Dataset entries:
# # # #

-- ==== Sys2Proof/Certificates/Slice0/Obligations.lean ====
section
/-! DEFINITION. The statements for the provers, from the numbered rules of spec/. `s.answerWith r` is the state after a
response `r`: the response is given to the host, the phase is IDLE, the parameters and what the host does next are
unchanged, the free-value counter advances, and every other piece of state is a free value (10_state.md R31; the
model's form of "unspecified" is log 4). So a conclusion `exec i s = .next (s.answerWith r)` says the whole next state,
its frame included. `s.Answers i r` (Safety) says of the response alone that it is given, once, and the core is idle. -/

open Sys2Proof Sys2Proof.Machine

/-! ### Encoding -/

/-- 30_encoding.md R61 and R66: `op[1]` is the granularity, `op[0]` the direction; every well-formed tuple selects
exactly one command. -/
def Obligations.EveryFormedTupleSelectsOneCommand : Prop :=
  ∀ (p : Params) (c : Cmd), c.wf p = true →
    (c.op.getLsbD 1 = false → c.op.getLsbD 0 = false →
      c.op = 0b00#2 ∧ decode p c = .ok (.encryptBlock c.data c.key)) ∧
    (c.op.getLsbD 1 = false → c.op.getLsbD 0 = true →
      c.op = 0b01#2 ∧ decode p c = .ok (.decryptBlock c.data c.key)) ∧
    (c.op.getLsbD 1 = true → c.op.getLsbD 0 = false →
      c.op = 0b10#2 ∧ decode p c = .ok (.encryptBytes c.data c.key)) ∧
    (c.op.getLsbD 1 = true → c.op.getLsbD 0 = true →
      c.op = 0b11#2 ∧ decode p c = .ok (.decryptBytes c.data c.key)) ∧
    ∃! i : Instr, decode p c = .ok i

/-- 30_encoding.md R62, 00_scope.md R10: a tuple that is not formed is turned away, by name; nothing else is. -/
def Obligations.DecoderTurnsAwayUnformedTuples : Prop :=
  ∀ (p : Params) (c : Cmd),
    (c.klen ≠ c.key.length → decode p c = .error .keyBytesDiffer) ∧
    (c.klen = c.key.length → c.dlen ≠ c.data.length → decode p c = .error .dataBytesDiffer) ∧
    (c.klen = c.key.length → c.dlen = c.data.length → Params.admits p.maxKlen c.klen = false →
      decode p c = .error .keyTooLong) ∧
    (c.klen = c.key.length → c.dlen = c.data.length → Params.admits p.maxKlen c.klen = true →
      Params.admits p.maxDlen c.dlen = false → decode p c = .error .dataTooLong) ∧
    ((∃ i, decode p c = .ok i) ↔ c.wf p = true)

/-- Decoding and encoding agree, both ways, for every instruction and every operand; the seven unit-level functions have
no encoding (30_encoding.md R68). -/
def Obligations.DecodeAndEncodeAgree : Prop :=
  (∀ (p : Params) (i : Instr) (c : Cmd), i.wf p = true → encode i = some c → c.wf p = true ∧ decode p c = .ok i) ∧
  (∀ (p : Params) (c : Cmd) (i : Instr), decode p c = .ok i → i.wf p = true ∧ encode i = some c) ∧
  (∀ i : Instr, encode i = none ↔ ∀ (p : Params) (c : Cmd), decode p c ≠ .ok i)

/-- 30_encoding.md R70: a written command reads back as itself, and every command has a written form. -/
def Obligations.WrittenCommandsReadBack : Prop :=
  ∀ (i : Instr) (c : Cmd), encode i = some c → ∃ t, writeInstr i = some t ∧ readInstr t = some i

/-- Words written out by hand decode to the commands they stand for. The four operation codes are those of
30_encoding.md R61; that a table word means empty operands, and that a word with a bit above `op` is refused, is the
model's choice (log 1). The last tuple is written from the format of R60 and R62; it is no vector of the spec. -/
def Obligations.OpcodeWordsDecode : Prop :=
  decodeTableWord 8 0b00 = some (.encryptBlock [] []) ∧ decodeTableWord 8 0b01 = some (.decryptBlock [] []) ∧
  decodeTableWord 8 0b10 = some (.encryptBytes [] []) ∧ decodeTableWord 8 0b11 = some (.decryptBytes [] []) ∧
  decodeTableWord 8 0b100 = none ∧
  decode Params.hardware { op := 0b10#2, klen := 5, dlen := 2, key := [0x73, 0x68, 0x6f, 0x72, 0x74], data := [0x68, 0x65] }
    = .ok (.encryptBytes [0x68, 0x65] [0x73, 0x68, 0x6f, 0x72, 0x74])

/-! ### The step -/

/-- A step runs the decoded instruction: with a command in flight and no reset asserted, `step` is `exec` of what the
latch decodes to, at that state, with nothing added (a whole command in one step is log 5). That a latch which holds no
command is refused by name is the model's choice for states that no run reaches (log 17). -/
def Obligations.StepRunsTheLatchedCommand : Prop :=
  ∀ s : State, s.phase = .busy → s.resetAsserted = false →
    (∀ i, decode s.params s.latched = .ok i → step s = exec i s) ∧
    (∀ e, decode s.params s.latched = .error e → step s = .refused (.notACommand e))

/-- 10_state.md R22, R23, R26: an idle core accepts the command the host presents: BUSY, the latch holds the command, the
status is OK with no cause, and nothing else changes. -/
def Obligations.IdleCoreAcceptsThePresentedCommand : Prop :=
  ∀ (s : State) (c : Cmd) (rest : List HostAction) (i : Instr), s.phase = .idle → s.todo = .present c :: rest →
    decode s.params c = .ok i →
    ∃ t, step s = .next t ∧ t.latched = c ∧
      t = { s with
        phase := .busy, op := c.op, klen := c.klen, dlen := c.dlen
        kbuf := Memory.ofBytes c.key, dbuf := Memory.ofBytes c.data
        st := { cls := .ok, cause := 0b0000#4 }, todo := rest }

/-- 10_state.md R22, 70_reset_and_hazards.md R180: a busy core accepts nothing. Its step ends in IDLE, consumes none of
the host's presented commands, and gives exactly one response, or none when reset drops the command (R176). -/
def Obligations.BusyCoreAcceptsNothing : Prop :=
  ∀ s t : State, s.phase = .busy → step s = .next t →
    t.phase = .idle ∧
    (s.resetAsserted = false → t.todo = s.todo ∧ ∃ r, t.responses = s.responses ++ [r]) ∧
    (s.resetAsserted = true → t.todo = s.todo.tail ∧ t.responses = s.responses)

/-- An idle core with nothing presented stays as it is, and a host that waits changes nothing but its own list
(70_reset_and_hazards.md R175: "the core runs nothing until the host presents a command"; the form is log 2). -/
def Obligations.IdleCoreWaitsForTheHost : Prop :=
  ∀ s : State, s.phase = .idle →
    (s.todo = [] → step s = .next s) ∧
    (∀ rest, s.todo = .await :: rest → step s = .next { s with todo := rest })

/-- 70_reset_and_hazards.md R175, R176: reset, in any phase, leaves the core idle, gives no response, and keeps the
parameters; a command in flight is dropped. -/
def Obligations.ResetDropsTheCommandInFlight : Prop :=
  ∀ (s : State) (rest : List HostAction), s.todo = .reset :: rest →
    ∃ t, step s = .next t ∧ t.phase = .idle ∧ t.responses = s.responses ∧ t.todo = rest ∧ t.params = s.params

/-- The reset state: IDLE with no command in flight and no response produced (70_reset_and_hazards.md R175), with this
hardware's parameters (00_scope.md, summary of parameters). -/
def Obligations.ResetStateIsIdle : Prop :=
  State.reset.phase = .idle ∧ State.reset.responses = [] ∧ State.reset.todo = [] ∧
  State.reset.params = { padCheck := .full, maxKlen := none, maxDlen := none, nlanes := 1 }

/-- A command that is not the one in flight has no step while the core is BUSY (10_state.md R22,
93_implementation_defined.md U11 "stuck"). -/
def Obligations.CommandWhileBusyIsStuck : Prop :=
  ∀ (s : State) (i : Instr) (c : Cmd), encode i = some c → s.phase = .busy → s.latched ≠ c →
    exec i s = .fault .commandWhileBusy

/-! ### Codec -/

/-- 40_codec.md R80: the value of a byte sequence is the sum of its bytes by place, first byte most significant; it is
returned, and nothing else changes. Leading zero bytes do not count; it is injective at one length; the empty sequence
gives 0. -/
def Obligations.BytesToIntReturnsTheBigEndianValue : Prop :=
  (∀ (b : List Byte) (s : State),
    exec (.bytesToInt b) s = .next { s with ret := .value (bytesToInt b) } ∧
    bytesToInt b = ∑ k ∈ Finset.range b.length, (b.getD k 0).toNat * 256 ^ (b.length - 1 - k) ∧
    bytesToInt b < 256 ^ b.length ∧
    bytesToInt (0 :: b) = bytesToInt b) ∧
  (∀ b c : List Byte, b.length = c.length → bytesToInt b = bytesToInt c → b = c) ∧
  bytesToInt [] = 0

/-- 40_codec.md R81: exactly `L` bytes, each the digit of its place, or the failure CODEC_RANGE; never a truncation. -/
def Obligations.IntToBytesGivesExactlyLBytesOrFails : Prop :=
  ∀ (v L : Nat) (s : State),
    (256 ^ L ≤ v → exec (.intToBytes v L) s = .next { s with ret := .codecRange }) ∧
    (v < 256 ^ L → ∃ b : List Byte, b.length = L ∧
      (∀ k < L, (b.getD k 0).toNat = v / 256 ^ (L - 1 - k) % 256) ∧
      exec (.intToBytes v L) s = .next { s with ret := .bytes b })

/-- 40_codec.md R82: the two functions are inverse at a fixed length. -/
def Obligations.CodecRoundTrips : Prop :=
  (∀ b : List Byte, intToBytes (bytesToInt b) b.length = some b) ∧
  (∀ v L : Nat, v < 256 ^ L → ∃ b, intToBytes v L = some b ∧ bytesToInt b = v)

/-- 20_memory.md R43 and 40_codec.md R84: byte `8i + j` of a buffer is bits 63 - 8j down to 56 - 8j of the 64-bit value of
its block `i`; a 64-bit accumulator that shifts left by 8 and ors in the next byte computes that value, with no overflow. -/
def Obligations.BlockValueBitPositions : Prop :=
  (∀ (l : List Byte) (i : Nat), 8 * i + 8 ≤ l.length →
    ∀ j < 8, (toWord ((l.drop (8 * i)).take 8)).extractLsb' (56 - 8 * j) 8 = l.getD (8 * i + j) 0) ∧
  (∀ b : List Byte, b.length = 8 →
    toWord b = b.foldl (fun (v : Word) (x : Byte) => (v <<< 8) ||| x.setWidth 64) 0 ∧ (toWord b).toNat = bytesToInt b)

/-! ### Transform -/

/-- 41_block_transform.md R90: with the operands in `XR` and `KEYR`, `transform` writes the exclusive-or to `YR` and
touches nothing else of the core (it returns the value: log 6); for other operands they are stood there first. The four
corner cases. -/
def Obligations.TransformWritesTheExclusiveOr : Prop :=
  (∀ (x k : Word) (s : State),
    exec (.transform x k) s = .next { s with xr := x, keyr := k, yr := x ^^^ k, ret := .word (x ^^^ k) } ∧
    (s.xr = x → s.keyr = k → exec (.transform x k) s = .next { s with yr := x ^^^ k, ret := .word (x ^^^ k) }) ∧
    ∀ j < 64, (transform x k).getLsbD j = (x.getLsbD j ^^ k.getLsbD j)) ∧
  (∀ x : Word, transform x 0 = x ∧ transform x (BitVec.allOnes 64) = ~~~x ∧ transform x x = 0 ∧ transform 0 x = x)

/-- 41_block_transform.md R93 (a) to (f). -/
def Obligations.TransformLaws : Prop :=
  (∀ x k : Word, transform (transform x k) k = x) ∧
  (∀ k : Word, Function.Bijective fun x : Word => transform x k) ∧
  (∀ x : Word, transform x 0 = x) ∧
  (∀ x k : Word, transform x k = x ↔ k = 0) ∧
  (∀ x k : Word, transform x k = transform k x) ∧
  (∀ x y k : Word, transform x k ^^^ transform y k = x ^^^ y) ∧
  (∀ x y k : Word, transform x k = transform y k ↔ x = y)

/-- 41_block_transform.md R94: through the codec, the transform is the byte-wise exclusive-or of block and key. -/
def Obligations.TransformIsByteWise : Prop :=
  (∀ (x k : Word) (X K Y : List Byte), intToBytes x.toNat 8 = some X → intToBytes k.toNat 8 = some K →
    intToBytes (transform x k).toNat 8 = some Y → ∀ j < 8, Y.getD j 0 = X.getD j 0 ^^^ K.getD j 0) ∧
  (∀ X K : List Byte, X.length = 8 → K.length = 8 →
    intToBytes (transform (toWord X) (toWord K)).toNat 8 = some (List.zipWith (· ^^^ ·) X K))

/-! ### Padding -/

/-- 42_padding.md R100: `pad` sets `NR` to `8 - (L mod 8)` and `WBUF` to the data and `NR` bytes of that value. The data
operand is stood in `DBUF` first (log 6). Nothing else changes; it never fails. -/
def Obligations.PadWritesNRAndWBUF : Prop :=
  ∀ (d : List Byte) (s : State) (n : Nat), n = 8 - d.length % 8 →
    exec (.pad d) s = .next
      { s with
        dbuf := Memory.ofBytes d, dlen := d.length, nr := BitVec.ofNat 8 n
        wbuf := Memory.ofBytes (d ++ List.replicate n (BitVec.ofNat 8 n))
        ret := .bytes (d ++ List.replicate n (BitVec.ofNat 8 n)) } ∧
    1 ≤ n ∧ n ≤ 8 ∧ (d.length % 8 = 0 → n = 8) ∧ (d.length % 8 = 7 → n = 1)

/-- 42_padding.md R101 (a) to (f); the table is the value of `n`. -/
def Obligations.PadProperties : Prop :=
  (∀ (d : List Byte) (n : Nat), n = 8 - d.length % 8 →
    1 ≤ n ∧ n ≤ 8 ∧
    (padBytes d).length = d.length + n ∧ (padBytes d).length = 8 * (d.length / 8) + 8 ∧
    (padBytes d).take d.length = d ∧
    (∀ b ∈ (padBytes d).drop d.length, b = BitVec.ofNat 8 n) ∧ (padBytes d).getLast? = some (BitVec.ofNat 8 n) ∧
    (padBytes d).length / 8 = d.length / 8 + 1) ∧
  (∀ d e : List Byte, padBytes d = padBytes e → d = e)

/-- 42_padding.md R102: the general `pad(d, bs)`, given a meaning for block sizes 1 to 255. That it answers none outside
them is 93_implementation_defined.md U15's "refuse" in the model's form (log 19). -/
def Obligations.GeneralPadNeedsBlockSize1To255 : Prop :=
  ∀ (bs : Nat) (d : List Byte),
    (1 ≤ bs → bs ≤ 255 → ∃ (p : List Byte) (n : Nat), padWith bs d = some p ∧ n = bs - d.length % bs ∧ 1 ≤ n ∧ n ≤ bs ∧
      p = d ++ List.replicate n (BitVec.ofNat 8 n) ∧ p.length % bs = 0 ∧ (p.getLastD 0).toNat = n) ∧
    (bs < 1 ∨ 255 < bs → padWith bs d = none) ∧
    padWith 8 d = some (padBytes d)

# # # #

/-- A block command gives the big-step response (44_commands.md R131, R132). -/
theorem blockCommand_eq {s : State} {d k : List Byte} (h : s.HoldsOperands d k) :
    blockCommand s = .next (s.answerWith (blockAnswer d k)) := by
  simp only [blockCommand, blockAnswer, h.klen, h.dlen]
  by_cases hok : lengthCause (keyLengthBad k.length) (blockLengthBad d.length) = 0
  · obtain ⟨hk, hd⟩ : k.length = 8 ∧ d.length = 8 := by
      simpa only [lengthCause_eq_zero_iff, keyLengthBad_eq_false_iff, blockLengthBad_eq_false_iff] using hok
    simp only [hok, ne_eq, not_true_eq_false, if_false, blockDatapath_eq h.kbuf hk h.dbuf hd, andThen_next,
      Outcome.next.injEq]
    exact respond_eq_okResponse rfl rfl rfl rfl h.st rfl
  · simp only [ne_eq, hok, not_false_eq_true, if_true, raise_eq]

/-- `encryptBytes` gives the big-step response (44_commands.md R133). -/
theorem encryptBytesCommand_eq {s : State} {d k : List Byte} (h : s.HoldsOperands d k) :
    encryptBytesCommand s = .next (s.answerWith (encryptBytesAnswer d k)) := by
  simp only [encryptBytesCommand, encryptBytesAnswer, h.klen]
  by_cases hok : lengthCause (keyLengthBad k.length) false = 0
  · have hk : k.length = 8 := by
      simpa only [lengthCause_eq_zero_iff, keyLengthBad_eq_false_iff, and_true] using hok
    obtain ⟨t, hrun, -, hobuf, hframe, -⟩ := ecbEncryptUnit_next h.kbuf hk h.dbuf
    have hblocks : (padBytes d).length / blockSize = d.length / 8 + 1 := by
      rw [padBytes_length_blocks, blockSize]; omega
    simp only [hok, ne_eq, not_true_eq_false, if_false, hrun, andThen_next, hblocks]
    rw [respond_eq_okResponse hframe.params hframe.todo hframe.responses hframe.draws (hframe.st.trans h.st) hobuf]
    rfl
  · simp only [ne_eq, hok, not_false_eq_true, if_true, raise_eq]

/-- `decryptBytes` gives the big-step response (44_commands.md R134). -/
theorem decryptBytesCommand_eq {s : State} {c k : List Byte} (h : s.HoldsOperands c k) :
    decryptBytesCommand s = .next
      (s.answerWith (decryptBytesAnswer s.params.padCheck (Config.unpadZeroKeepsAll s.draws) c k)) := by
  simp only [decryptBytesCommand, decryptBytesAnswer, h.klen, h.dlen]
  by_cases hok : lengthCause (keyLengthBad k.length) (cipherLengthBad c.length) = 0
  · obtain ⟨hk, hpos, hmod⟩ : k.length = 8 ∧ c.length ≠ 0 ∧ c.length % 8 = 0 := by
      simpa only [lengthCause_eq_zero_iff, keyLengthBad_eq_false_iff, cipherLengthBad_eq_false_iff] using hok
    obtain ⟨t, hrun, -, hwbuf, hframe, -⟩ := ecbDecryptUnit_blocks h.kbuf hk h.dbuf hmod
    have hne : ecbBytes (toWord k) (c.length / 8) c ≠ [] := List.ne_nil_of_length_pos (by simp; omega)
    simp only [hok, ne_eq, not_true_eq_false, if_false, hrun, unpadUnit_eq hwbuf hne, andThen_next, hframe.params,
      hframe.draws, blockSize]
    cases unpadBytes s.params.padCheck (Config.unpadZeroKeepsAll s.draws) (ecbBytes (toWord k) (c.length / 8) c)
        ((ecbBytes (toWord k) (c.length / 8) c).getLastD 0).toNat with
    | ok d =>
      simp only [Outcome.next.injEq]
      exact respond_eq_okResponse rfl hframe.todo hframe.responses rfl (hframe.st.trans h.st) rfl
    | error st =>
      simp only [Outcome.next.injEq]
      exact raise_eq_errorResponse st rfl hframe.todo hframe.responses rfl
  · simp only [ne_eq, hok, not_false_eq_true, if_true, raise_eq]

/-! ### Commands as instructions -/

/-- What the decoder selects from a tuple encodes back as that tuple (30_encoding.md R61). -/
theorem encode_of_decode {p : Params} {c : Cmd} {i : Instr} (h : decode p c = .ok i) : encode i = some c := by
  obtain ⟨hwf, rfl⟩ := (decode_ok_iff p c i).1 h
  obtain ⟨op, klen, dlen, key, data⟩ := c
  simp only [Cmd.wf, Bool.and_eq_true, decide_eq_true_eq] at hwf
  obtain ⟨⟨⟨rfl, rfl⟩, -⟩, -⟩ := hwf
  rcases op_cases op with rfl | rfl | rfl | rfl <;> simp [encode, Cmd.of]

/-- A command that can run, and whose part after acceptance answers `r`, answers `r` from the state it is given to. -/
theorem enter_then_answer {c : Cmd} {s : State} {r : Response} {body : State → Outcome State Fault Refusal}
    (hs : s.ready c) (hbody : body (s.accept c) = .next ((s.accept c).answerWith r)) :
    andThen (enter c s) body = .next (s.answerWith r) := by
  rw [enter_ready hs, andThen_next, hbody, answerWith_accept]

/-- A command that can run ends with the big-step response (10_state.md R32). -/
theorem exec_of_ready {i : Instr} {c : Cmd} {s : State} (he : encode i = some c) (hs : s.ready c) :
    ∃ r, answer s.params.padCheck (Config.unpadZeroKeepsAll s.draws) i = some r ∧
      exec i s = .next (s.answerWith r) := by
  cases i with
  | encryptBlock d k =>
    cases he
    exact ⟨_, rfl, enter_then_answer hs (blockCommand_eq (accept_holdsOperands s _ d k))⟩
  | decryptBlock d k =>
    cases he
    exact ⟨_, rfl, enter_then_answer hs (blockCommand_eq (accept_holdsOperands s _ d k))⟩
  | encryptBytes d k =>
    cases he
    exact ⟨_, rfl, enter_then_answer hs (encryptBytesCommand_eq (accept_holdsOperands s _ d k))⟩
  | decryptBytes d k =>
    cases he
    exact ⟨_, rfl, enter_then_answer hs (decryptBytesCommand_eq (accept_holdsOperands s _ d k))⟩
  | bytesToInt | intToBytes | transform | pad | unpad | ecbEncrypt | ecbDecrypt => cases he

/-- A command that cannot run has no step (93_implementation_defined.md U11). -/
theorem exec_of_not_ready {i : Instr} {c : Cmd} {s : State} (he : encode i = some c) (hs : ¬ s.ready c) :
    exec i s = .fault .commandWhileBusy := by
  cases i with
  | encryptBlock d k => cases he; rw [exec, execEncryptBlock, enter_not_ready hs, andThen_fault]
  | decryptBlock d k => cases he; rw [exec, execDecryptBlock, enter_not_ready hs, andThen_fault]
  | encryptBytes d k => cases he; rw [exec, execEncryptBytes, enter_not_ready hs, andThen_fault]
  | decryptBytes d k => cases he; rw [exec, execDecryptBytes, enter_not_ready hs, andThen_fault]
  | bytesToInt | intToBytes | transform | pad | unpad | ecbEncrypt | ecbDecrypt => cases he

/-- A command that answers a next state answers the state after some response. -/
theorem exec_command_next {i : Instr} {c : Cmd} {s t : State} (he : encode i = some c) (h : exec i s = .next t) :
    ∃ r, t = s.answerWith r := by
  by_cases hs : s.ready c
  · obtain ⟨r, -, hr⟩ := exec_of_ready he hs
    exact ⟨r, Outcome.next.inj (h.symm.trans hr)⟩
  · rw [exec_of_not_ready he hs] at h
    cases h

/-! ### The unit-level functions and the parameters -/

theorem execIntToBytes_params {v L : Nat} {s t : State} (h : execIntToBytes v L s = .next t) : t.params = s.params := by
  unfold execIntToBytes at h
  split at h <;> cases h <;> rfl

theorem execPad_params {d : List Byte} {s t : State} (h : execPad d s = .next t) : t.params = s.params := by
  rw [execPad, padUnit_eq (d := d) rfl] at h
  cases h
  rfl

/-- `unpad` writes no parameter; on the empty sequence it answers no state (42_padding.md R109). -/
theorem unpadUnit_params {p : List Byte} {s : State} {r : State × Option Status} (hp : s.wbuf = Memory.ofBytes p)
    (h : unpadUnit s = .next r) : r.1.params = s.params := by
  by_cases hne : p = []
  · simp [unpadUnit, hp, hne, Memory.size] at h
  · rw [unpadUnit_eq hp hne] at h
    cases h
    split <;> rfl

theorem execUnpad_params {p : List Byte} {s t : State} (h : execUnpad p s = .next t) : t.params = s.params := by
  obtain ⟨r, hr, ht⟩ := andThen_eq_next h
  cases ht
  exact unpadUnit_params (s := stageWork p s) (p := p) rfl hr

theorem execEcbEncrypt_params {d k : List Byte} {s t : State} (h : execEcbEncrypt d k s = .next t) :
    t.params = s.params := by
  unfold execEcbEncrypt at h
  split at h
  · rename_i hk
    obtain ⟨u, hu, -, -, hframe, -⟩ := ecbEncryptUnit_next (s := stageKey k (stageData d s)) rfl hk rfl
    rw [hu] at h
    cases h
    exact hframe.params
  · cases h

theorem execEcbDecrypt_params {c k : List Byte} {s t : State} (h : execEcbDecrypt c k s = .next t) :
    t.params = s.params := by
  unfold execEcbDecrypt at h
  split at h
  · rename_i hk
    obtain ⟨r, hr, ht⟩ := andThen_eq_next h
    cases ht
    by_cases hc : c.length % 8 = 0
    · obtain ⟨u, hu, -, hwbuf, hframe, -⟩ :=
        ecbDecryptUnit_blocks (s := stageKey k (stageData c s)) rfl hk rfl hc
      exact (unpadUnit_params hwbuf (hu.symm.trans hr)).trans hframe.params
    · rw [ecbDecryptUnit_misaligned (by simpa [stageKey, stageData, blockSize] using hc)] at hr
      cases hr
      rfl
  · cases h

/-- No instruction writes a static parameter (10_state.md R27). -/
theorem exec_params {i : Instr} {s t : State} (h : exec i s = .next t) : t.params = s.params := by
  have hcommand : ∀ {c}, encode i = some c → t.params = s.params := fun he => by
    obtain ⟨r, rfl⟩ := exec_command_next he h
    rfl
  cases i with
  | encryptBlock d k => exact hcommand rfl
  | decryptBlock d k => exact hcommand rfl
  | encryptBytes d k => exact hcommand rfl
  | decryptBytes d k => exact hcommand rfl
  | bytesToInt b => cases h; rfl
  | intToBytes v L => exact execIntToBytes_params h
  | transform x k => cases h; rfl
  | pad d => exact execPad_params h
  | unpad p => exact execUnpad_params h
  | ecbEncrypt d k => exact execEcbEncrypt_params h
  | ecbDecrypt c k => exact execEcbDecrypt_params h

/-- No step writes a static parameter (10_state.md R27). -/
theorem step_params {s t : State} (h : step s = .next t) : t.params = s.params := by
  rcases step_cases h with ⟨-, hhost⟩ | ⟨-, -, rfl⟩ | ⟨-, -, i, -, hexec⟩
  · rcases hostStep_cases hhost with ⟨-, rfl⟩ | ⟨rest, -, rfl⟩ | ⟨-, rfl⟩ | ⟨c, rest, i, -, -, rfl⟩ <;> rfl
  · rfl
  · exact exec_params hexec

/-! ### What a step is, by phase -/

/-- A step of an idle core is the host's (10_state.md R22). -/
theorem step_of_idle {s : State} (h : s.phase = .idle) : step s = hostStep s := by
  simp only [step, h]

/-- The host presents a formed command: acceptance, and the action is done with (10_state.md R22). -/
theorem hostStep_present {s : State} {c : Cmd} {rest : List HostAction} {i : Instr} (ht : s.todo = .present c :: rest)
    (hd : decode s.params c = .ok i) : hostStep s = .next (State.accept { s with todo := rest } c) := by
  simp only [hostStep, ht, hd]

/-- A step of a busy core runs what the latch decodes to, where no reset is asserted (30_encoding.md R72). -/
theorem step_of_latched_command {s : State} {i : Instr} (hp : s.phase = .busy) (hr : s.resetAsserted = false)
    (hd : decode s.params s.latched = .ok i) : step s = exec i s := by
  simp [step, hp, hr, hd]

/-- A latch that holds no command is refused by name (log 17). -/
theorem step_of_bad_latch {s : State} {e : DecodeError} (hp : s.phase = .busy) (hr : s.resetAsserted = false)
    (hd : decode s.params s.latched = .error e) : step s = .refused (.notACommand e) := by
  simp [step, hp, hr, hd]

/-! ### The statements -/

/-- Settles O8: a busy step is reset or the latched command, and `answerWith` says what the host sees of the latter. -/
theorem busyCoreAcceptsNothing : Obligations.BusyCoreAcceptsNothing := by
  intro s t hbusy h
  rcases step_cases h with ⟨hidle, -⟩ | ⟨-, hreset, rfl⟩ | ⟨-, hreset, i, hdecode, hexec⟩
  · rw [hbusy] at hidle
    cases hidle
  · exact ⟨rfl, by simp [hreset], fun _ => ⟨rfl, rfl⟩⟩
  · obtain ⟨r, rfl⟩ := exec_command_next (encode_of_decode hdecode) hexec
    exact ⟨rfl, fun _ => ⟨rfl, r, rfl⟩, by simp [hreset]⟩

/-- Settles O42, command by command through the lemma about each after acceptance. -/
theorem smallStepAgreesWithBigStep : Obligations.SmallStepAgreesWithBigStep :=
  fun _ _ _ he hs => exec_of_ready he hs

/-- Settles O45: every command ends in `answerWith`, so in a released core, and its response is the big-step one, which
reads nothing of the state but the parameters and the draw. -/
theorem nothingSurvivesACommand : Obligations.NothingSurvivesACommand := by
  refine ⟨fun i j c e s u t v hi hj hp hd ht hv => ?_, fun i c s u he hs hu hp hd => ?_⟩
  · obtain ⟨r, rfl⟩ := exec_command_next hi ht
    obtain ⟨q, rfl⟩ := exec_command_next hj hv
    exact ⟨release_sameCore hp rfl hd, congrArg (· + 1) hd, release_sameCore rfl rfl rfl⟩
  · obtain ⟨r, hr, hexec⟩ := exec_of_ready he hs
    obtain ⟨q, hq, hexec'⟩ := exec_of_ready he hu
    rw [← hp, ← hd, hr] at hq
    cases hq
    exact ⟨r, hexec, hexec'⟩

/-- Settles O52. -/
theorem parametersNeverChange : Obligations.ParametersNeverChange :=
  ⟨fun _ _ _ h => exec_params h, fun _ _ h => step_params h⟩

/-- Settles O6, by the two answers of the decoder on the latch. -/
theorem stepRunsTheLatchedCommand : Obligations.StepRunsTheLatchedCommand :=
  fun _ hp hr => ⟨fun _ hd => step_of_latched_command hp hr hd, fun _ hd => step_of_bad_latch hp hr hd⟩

# # # #

WHAT IS NEEDED — Reproduce the entries above exactly, but only the lines between the line holding "c :: rest →" and the line holding "cause := 0b0000#4", inclusive.

FINISHED TASK —
  ∀ (s : State) (c : Cmd) (rest : List HostAction) (i : Instr), s.phase = .idle → s.todo = .present c :: rest →
    decode s.params c = .ok i →
    ∃ t, step s = .next t ∧ t.latched = c ∧
      t = { s with
        phase := .busy, op := c.op, klen := c.klen, dlen := c.dlen
        kbuf := Memory.ofBytes c.key, dbuf := Memory.ofBytes c.data
        st := { cls := .ok, cause := 0b0000#4 }, todo := rest }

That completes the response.